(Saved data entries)
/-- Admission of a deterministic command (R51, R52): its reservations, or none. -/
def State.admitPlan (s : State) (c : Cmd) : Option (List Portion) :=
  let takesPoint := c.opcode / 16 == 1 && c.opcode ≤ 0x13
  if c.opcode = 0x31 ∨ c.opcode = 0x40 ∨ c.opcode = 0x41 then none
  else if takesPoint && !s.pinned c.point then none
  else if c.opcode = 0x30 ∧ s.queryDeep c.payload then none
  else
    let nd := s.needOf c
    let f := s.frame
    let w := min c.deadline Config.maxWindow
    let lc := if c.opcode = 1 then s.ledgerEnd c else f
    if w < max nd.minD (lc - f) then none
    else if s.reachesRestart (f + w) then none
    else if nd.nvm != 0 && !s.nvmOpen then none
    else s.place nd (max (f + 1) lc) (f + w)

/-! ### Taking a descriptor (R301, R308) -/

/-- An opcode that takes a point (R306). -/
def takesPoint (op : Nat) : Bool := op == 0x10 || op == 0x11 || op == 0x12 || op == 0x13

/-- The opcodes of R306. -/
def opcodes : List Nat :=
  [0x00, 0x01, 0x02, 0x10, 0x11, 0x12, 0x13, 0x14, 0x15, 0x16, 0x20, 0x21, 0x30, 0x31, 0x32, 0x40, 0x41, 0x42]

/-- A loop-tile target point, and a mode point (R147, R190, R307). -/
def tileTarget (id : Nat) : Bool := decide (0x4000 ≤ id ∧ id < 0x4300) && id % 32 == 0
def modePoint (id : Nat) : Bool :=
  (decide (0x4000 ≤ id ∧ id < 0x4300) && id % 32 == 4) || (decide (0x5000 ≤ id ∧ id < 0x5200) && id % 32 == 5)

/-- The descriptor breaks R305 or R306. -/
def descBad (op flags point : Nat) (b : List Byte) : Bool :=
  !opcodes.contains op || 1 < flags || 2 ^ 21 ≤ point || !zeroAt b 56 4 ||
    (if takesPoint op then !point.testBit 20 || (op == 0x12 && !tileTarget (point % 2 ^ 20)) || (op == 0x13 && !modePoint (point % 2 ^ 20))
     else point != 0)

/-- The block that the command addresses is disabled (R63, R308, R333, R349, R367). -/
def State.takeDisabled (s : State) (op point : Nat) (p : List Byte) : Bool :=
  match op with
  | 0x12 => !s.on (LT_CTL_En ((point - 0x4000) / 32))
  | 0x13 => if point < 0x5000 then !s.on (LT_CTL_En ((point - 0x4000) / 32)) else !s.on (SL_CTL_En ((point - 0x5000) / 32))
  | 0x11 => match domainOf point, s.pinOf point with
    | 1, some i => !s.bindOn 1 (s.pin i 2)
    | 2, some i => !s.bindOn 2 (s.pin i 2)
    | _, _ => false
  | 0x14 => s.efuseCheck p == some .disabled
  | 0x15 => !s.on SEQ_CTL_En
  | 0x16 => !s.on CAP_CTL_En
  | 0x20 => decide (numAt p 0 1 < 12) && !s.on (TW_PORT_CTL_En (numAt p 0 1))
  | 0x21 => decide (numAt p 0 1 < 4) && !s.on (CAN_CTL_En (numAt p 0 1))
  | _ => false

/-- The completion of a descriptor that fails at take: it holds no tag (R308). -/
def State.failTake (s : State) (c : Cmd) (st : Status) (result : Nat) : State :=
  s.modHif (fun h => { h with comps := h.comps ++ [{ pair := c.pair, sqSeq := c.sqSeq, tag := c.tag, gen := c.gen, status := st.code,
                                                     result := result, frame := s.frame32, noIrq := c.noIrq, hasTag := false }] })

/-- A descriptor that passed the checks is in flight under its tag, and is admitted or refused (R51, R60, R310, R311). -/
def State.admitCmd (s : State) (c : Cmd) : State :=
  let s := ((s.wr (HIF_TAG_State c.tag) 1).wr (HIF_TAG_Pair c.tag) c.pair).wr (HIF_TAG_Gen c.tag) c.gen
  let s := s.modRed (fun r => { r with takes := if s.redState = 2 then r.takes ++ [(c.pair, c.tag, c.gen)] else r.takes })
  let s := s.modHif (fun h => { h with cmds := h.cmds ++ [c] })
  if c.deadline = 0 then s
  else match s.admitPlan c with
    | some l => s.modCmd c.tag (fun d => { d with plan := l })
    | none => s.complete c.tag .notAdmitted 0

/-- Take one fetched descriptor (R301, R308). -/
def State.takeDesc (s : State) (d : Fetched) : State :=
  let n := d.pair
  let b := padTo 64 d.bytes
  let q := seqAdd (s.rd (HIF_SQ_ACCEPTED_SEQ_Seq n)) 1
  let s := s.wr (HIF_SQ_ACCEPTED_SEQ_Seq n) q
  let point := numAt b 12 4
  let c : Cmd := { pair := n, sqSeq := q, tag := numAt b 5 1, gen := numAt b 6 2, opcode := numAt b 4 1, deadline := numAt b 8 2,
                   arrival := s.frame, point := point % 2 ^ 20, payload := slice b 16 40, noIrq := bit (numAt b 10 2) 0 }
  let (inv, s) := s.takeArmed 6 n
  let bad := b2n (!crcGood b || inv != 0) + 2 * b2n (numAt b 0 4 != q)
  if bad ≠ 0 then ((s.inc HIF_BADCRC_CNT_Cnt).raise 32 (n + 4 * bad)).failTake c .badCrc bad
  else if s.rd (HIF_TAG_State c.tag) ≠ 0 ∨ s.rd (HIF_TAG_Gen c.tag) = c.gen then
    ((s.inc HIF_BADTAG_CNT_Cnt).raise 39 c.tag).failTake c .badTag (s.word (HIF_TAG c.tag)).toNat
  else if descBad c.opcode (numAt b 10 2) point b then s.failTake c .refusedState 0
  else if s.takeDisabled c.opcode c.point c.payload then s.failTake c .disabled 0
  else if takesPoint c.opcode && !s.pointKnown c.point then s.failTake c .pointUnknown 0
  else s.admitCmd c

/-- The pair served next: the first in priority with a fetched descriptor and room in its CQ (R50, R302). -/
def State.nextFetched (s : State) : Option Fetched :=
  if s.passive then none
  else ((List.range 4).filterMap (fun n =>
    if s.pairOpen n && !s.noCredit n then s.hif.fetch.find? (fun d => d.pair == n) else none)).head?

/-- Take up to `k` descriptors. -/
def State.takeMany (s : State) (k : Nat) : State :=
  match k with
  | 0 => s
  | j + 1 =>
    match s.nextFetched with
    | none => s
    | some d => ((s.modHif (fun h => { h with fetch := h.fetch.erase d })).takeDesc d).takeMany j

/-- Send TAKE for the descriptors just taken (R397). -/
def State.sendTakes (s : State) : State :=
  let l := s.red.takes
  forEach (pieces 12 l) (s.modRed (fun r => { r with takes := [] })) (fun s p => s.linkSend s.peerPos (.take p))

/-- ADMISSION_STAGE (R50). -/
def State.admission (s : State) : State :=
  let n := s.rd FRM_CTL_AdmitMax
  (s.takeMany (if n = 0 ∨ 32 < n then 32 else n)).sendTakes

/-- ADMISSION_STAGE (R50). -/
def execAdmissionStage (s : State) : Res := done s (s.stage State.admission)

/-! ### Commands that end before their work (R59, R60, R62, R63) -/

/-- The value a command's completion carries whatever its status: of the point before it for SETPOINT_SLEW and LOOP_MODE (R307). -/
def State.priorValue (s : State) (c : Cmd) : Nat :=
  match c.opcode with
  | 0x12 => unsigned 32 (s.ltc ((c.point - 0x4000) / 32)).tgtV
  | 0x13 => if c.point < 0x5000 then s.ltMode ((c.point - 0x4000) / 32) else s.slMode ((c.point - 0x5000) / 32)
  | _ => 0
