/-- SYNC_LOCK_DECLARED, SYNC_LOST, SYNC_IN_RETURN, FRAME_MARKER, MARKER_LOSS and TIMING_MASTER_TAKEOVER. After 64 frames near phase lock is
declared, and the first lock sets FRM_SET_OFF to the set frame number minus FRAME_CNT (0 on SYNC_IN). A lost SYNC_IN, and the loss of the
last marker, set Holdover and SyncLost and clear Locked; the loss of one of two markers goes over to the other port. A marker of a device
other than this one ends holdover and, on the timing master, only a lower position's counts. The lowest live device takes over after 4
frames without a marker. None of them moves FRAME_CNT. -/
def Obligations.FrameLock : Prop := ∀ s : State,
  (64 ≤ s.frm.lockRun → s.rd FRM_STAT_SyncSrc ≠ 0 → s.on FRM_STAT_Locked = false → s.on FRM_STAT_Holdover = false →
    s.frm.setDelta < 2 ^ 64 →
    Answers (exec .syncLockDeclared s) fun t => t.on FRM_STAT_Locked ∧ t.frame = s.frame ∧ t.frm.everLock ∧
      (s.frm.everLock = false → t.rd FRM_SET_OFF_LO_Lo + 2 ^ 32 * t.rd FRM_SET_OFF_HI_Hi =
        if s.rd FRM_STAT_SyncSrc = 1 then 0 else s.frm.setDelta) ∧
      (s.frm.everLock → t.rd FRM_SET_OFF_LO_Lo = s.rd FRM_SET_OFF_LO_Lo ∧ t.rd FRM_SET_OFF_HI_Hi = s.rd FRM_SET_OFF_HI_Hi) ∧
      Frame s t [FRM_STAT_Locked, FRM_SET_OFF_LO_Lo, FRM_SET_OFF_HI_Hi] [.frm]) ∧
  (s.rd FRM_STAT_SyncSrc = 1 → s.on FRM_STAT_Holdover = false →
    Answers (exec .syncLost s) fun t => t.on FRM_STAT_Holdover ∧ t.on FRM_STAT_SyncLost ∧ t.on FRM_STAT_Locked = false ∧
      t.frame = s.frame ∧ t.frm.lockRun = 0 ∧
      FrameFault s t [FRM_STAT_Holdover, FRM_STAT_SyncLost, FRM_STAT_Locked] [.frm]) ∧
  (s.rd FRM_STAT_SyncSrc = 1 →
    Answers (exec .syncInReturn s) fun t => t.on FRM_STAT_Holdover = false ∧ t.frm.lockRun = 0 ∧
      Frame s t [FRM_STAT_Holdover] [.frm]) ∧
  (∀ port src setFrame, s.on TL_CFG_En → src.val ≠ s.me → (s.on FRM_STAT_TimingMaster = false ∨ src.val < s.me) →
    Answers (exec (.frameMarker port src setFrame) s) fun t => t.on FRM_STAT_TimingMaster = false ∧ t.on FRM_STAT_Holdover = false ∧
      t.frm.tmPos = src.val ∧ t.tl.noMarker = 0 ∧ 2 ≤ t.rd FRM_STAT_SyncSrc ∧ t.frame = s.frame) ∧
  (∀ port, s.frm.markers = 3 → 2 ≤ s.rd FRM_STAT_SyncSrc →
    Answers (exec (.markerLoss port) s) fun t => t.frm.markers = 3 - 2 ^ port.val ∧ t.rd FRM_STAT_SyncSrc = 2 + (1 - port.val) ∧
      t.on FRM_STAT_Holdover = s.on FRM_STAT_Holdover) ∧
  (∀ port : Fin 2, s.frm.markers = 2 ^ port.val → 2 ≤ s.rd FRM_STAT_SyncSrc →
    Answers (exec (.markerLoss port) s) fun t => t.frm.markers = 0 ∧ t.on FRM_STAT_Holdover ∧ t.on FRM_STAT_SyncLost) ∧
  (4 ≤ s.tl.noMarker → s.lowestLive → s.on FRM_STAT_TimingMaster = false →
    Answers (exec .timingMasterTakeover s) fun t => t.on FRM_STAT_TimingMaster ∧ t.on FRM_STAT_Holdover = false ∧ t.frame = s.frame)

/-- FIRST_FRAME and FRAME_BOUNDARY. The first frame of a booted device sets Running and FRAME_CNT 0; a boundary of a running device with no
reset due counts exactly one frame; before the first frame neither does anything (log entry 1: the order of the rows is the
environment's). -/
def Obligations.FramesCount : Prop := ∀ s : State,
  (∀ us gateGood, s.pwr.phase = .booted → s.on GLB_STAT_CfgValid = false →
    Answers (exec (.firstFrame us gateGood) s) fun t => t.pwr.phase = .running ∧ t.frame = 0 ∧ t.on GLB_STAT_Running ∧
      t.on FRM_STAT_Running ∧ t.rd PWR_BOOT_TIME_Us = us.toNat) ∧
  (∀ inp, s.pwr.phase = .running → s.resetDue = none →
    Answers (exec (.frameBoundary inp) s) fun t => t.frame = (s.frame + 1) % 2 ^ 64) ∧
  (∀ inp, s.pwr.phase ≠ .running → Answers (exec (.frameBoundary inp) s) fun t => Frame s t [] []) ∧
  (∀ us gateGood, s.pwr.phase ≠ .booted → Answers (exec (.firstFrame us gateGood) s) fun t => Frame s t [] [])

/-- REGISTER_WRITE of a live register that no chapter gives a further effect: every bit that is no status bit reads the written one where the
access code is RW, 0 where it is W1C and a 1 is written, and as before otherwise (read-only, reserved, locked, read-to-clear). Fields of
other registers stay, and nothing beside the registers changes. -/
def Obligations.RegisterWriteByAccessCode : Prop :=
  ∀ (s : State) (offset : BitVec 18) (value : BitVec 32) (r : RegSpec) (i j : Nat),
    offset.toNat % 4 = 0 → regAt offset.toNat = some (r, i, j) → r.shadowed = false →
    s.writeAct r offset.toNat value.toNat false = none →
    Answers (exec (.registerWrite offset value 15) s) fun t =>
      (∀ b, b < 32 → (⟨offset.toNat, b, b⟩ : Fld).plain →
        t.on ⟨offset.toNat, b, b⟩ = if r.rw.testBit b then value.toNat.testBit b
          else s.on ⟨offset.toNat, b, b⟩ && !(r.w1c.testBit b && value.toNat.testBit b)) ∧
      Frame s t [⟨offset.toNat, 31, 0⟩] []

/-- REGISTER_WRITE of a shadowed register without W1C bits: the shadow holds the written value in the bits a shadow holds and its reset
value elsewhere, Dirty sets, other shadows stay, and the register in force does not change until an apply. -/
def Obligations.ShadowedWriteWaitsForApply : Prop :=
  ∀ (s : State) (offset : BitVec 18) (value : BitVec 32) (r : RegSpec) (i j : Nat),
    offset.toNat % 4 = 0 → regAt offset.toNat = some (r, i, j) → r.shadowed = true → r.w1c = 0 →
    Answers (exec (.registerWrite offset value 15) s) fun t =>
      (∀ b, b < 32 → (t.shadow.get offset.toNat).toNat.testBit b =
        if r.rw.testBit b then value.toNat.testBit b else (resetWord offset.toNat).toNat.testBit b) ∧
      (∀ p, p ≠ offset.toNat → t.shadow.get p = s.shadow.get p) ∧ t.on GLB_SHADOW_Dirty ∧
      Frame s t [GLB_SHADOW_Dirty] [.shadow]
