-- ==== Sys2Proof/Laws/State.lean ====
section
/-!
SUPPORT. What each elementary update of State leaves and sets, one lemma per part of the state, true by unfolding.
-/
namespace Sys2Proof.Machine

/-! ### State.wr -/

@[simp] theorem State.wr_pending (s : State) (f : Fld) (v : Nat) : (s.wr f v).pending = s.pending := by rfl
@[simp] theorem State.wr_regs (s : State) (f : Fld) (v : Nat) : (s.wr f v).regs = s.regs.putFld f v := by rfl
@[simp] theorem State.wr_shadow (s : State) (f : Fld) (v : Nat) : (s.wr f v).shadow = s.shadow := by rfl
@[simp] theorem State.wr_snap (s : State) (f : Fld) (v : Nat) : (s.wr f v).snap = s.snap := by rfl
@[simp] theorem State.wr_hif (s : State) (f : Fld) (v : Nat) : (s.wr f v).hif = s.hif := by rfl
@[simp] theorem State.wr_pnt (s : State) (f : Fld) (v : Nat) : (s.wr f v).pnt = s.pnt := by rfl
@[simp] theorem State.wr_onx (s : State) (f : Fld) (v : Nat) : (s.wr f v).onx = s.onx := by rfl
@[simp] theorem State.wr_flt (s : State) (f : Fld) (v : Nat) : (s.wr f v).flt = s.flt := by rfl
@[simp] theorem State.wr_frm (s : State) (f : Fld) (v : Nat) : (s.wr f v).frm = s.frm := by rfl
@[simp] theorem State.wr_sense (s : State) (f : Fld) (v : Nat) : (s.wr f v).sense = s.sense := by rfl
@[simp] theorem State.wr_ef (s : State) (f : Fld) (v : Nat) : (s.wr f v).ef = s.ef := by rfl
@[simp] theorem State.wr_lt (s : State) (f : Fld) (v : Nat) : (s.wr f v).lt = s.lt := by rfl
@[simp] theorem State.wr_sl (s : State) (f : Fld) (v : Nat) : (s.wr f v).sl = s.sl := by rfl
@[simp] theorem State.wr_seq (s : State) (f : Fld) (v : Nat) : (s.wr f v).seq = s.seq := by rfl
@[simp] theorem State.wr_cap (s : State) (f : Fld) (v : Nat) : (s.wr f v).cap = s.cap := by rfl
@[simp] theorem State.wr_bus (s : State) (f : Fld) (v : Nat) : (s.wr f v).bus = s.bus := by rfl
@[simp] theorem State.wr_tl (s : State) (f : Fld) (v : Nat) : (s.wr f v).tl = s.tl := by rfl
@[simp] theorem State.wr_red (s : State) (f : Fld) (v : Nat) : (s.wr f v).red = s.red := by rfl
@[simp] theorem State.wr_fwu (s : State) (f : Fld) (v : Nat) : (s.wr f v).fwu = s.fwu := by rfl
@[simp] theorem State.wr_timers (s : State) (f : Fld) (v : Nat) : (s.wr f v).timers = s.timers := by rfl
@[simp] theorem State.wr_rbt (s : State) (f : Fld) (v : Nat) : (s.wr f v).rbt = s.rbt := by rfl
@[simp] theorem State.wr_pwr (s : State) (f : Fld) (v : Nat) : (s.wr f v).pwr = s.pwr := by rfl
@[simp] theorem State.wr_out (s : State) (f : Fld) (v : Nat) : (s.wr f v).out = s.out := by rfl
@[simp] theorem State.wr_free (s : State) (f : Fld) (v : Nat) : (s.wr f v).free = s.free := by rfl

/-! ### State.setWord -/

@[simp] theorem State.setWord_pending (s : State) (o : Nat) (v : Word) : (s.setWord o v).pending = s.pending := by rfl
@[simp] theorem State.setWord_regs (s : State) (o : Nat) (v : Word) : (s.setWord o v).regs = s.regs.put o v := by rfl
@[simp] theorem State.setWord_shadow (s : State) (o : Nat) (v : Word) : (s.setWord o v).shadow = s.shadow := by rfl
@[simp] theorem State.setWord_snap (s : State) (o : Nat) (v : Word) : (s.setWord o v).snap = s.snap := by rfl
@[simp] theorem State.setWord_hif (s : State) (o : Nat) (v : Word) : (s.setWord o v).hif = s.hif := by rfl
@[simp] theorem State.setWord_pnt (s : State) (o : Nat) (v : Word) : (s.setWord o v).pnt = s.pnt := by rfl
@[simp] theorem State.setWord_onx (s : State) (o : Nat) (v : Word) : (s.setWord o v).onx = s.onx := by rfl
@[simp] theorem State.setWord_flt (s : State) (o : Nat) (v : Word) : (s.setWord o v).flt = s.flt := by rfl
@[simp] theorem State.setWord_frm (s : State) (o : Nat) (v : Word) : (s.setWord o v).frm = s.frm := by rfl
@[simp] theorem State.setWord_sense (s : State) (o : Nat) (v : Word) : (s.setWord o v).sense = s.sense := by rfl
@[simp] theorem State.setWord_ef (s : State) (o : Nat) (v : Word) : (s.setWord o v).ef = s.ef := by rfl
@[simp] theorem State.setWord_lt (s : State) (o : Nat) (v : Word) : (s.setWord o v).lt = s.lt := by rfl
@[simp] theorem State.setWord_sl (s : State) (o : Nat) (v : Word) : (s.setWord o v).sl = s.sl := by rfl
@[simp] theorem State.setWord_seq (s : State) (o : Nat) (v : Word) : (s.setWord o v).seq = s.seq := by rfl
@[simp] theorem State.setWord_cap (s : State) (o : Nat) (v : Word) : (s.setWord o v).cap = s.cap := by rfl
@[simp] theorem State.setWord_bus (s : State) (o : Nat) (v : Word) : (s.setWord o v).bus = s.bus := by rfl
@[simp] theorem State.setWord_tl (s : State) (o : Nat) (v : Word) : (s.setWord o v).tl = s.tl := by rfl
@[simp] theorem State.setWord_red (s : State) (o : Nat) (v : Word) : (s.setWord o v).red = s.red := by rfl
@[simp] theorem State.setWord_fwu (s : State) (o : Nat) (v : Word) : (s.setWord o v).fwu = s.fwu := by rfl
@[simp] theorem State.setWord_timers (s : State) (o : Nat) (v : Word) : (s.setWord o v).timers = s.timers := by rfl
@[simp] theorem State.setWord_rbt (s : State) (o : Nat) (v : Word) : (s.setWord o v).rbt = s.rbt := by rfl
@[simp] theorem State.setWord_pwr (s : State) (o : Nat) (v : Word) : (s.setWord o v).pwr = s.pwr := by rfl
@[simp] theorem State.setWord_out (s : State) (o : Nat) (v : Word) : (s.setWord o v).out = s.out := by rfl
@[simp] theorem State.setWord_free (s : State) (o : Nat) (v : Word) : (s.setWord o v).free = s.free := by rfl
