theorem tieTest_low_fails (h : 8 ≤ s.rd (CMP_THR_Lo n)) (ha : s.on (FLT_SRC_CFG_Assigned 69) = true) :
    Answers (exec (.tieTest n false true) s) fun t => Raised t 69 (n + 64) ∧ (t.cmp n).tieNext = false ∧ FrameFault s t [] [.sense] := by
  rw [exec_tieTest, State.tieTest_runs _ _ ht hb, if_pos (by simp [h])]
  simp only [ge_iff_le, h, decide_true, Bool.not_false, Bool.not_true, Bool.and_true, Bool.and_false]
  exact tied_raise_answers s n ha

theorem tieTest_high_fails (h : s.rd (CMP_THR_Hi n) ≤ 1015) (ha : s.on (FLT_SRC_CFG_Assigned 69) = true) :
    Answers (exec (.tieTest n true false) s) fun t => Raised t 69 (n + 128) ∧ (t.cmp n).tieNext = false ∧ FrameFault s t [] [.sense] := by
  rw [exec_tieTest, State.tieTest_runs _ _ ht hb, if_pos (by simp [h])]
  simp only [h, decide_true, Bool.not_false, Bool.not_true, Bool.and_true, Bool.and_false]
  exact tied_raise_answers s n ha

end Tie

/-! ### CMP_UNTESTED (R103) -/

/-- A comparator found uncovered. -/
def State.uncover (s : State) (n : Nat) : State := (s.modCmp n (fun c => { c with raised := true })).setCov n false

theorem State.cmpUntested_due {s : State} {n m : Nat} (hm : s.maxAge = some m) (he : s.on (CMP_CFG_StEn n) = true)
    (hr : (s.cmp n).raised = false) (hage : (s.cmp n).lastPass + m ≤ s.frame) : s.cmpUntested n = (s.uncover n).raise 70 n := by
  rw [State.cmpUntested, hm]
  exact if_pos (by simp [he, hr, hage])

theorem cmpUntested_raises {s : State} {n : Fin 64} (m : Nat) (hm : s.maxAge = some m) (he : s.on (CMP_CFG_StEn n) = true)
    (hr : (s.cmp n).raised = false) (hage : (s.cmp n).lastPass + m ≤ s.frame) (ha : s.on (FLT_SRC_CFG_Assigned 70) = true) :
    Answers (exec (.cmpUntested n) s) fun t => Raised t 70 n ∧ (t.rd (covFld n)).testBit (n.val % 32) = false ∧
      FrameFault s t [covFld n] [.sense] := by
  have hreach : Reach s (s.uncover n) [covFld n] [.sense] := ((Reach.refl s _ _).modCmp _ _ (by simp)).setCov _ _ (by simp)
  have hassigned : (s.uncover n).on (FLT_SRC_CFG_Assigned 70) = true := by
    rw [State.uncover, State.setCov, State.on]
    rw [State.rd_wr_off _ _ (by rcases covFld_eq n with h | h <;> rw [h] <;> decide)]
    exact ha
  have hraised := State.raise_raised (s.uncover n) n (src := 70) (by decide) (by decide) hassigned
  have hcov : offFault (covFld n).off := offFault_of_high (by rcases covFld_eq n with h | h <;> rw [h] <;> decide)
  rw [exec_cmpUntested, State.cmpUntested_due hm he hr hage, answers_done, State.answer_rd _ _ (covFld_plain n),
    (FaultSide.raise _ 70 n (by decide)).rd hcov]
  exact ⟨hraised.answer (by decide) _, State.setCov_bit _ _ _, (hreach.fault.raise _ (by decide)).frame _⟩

**Task requirements:** Only the lines above starting at the one containing "reset due counts" and ending at the one containing "access code is", both included, are to be returned, exactly as they read.

**Reply:**
reset due counts exactly one frame; before the first frame neither does anything (log entry 1: the order of the rows is the
environment's). -/
def Obligations.FramesCount : Prop := ∀ s : State,
  (∀ us gateGood, s.pwr.phase = .booted → s.on GLB_STAT_CfgValid = false →
    Answers (exec (.firstFrame us gateGood) s) fun t => t.pwr.phase = .running ∧ t.frame = 0 ∧ t.on GLB_STAT_Running ∧
      t.on FRM_STAT_Running ∧ t.rd PWR_BOOT_TIME_Us = us.toNat) ∧
  (∀ inp, s.pwr.phase = .running → s.resetDue = none →
    Answers (exec (.frameBoundary inp) s) fun t => t.frame = (s.frame + 1) % 2 ^ 64) ∧
  (∀ inp, s.pwr.phase ≠ .running → Answers (exec (.frameBoundary inp) s) fun t => Frame s t [] []) ∧
  (∀ us gateGood, s.pwr.phase ≠ .booted → Answers (exec (.firstFrame us gateGood) s) fun t => Frame s t [] [])

/-- REGISTER_WRITE of a live register that no chapter gives a further effect: every bit that is no status bit reads the written one where the
access code is RW, 0 where it is W1C and a 1 is written, and as before otherwise (read-only, reserved, locked, read-to-clear). Fields of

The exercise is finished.